▶ ABOUT THIS TASK:
In the records below, find the line that contains "Keeps [.scan, .words]" and the line that contains "Keeps [.side, .words]". Set down exactly those lines and every line between them, and nothing more.

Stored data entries
· · · ·
/-! The update of fields of the state, the words apart and with them. -/

theorem upd_chans {s : State} (a) : Keeps [.chans] s { s with chans := a } := by
  constructor; intro p hp; cases p <;> first | rfl | exact absurd hp (by decide)
theorem upd_clk {s : State} (a) (h : ({ s with clk := a } : State).words = s.words) :
    Keeps [.clk] s { s with clk := a } := by
  constructor; intro p hp; cases p <;> first | rfl | exact h | exact absurd hp (by decide)
theorem touch_clk {s : State} (a) : Keeps [.clk, .words] s { s with clk := a } := by
  constructor; intro p hp; cases p <;> first | rfl | exact absurd hp (by decide)
theorem upd_comp {s : State} (a) (h : ({ s with comp := a } : State).words = s.words) :
    Keeps [.comp] s { s with comp := a } := by
  constructor; intro p hp; cases p <;> first | rfl | exact h | exact absurd hp (by decide)
theorem touch_comp {s : State} (a) : Keeps [.comp, .words] s { s with comp := a } := by
  constructor; intro p hp; cases p <;> first | rfl | exact absurd hp (by decide)
theorem upd_corpora {s : State} (a) : Keeps [.corpora] s { s with corpora := a } := by
  constructor; intro p hp; cases p <;> first | rfl | exact absurd hp (by decide)
theorem upd_corpora_comp {s : State} (a b) (h : ({ s with corpora := a, comp := b } : State).words = s.words) :
    Keeps [.corpora, .comp] s { s with corpora := a, comp := b } := by
  constructor; intro p hp; cases p <;> first | rfl | exact h | exact absurd hp (by decide)
theorem touch_corpora_comp {s : State} (a b) : Keeps [.corpora, .comp, .words] s { s with corpora := a, comp := b } := by
  constructor; intro p hp; cases p <;> first | rfl | exact absurd hp (by decide)
theorem upd_dies {s : State} (a) : Keeps [.dies] s { s with dies := a } := by
  constructor; intro p hp; cases p <;> first | rfl | exact absurd hp (by decide)
theorem upd_dies_lds_scs_sts {s : State} (a b c d) : Keeps [.dies, .lds, .scs, .sts] s { s with dies := a, lds := b, scs := c, sts := d } := by
  constructor; intro p hp; cases p <;> first | rfl | exact absurd hp (by decide)
theorem upd_fab {s : State} (a) (h : ({ s with fab := a } : State).words = s.words) :
    Keeps [.fab] s { s with fab := a } := by
  constructor; intro p hp; cases p <;> first | rfl | exact h | exact absurd hp (by decide)
theorem touch_fab {s : State} (a) : Keeps [.fab, .words] s { s with fab := a } := by
  constructor; intro p hp; cases p <;> first | rfl | exact absurd hp (by decide)
theorem upd_flash {s : State} (a) (h : ({ s with flash := a } : State).words = s.words) :
    Keeps [.flash] s { s with flash := a } := by
  constructor; intro p hp; cases p <;> first | rfl | exact h | exact absurd hp (by decide)
theorem touch_flash {s : State} (a) : Keeps [.flash, .words] s { s with flash := a } := by
  constructor; intro p hp; cases p <;> first | rfl | exact absurd hp (by decide)
theorem upd_fns {s : State} (a) : Keeps [.fns] s { s with fns := a } := by
  constructor; intro p hp; cases p <;> first | rfl | exact absurd hp (by decide)
theorem upd_fns_clk_scan {s : State} (a b c) (h : ({ s with fns := a, clk := b, scan := c } : State).words = s.words) :
    Keeps [.fns, .clk, .scan] s { s with fns := a, clk := b, scan := c } := by
  constructor; intro p hp; cases p <;> first | rfl | exact h | exact absurd hp (by decide)
theorem touch_fns_clk_scan {s : State} (a b c) : Keeps [.fns, .clk, .scan, .words] s { s with fns := a, clk := b, scan := c } := by
  constructor; intro p hp; cases p <;> first | rfl | exact absurd hp (by decide)
theorem upd_fns_lodge_pwr_side_corpora_ranges_flash {s : State} (a b c d e f g) (h : ({ s with fns := a, lodge := b, pwr := c, side := d, corpora := e, ranges := f, flash := g } : State).words = s.words) :
    Keeps [.fns, .lodge, .pwr, .side, .corpora, .ranges, .flash] s { s with fns := a, lodge := b, pwr := c, side := d, corpora := e, ranges := f, flash := g } := by
  constructor; intro p hp; cases p <;> first | rfl | exact h | exact absurd hp (by decide)
theorem touch_fns_lodge_pwr_side_corpora_ranges_flash {s : State} (a b c d e f g) : Keeps [.fns, .lodge, .pwr, .side, .corpora, .ranges, .flash, .words] s { s with fns := a, lodge := b, pwr := c, side := d, corpora := e, ranges := f, flash := g } := by
  constructor; intro p hp; cases p <;> first | rfl | exact absurd hp (by decide)
theorem upd_free {s : State} (a) : Keeps [.free] s { s with free := a } := by
  constructor; intro p hp; cases p <;> first | rfl | exact absurd hp (by decide)
theorem upd_integ {s : State} (a) (h : ({ s with integ := a } : State).words = s.words) :
    Keeps [.integ] s { s with integ := a } := by
  constructor; intro p hp; cases p <;> first | rfl | exact h | exact absurd hp (by decide)
theorem touch_integ {s : State} (a) : Keeps [.integ, .words] s { s with integ := a } := by
  constructor; intro p hp; cases p <;> first | rfl | exact absurd hp (by decide)
theorem upd_lodge {s : State} (a) : Keeps [.lodge] s { s with lodge := a } := by
  constructor; intro p hp; cases p <;> first | rfl | exact absurd hp (by decide)
theorem upd_lodge_chans_rx {s : State} (a b c) : Keeps [.lodge, .chans, .rx] s { s with lodge := a, chans := b, rx := c } := by
  constructor; intro p hp; cases p <;> first | rfl | exact absurd hp (by decide)
theorem upd_mods {s : State} (a) : Keeps [.mods] s { s with mods := a } := by
  constructor; intro p hp; cases p <;> first | rfl | exact absurd hp (by decide)
theorem upd_nextId {s : State} (a) : Keeps [.nextId] s { s with nextId := a } := by
  constructor; intro p hp; cases p <;> first | rfl | exact absurd hp (by decide)
theorem upd_out {s : State} (a) : Keeps [.out] s { s with out := a } := by
  constructor; intro p hp; cases p <;> first | rfl | exact absurd hp (by decide)
theorem upd_phase {s : State} (a) : Keeps [.phase] s { s with phase := a } := by
  constructor; intro p hp; cases p <;> first | rfl | exact absurd hp (by decide)
theorem upd_phase_lodge_pwr_side {s : State} (a b c d) (h : ({ s with phase := a, lodge := b, pwr := c, side := d } : State).words = s.words) :
    Keeps [.phase, .lodge, .pwr, .side] s { s with phase := a, lodge := b, pwr := c, side := d } := by
  constructor; intro p hp; cases p <;> first | rfl | exact h | exact absurd hp (by decide)
theorem touch_phase_lodge_pwr_side {s : State} (a b c d) : Keeps [.phase, .lodge, .pwr, .side, .words] s { s with phase := a, lodge := b, pwr := c, side := d } := by
  constructor; intro p hp; cases p <;> first | rfl | exact absurd hp (by decide)
theorem upd_pvStats {s : State} (a) : Keeps [.pvStats] s { s with pvStats := a } := by
  constructor; intro p hp; cases p <;> first | rfl | exact absurd hp (by decide)
theorem upd_pwr {s : State} (a) (h : ({ s with pwr := a } : State).words = s.words) :
    Keeps [.pwr] s { s with pwr := a } := by
  constructor; intro p hp; cases p <;> first | rfl | exact h | exact absurd hp (by decide)
theorem touch_pwr {s : State} (a) : Keeps [.pwr, .words] s { s with pwr := a } := by
  constructor; intro p hp; cases p <;> first | rfl | exact absurd hp (by decide)
theorem upd_qos {s : State} (a) : Keeps [.qos] s { s with qos := a } := by
  constructor; intro p hp; cases p <;> first | rfl | exact absurd hp (by decide)
theorem upd_ranges {s : State} (a) : Keeps [.ranges] s { s with ranges := a } := by
  constructor; intro p hp; cases p <;> first | rfl | exact absurd hp (by decide)
theorem upd_rx {s : State} (a) : Keeps [.rx] s { s with rx := a } := by
  constructor; intro p hp; cases p <;> first | rfl | exact absurd hp (by decide)
theorem upd_scan {s : State} (a) (h : ({ s with scan := a } : State).words = s.words) :
    Keeps [.scan] s { s with scan := a } := by
  constructor; intro p hp; cases p <;> first | rfl | exact h | exact absurd hp (by decide)
theorem touch_scan {s : State} (a) : Keeps [.scan, .words] s { s with scan := a } := by
  constructor; intro p hp; cases p <;> first | rfl | exact absurd hp (by decide)
theorem upd_side {s : State} (a) (h : ({ s with side := a } : State).words = s.words) :
    Keeps [.side] s { s with side := a } := by
  constructor; intro p hp; cases p <;> first | rfl | exact h | exact absurd hp (by decide)
theorem touch_side {s : State} (a) : Keeps [.side, .words] s { s with side := a } := by
  constructor; intro p hp; cases p <;> first | rfl | exact absurd hp (by decide)
theorem upd_stats {s : State} (a) : Keeps [.stats] s { s with stats := a } := by
  constructor; intro p hp; cases p <;> first | rfl | exact absurd hp (by decide)
theorem upd_tier {s : State} (a) (h : ({ s with tier := a } : State).words = s.words) :
    Keeps [.tier] s { s with tier := a } := by
  constructor; intro p hp; cases p <;> first | rfl | exact h | exact absurd hp (by decide)
theorem touch_tier {s : State} (a) : Keeps [.tier, .words] s { s with tier := a } := by
  constructor; intro p hp; cases p <;> first | rfl | exact absurd hp (by decide)
theorem upd_tier_integ {s : State} (a b) (h : ({ s with tier := a, integ := b } : State).words = s.words) :
    Keeps [.tier, .integ] s { s with tier := a, integ := b } := by
  constructor; intro p hp; cases p <;> first | rfl | exact h | exact absurd hp (by decide)
theorem touch_tier_integ {s : State} (a b) : Keeps [.tier, .integ, .words] s { s with tier := a, integ := b } := by
  constructor; intro p hp; cases p <;> first | rfl | exact absurd hp (by decide)
theorem upd_upd {s : State} (a) (h : ({ s with upd := a } : State).words = s.words) :
    Keeps [.upd] s { s with upd := a } := by
  constructor; intro p hp; cases p <;> first | rfl | exact h | exact absurd hp (by decide)
theorem touch_upd {s : State} (a) : Keeps [.upd, .words] s { s with upd := a } := by
  constructor; intro p hp; cases p <;> first | rfl | exact absurd hp (by decide)
theorem upd_upd_scan_integ {s : State} (a b c) (h : ({ s with upd := a, scan := b, integ := c } : State).words = s.words) :
    Keeps [.upd, .scan, .integ] s { s with upd := a, scan := b, integ := c } := by
  constructor; intro p hp; cases p <;> first | rfl | exact h | exact absurd hp (by decide)
theorem touch_upd_scan_integ {s : State} (a b c) : Keeps [.upd, .scan, .integ, .words] s { s with upd := a, scan := b, integ := c } := by
  constructor; intro p hp; cases p <;> first | rfl | exact absurd hp (by decide)
theorem upd_works {s : State} (a) : Keeps [.works] s { s with works := a } := by
  constructor; intro p hp; cases p <;> first | rfl | exact absurd hp (by decide)
theorem upd_works_ranges {s : State} (a b) : Keeps [.works, .ranges] s { s with works := a, ranges := b } := by
  constructor; intro p hp; cases p <;> first | rfl | exact absurd hp (by decide)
· · · ·
▶ EXERCISE OUTPUT:
theorem touch_scan {s : State} (a) : Keeps [.scan, .words] s { s with scan := a } := by
  constructor; intro p hp; cases p <;> first | rfl | exact absurd hp (by decide)
theorem upd_side {s : State} (a) (h : ({ s with side := a } : State).words = s.words) :
    Keeps [.side] s { s with side := a } := by
  constructor; intro p hp; cases p <;> first | rfl | exact h | exact absurd hp (by decide)
theorem touch_side {s : State} (a) : Keeps [.side, .words] s { s with side := a } := by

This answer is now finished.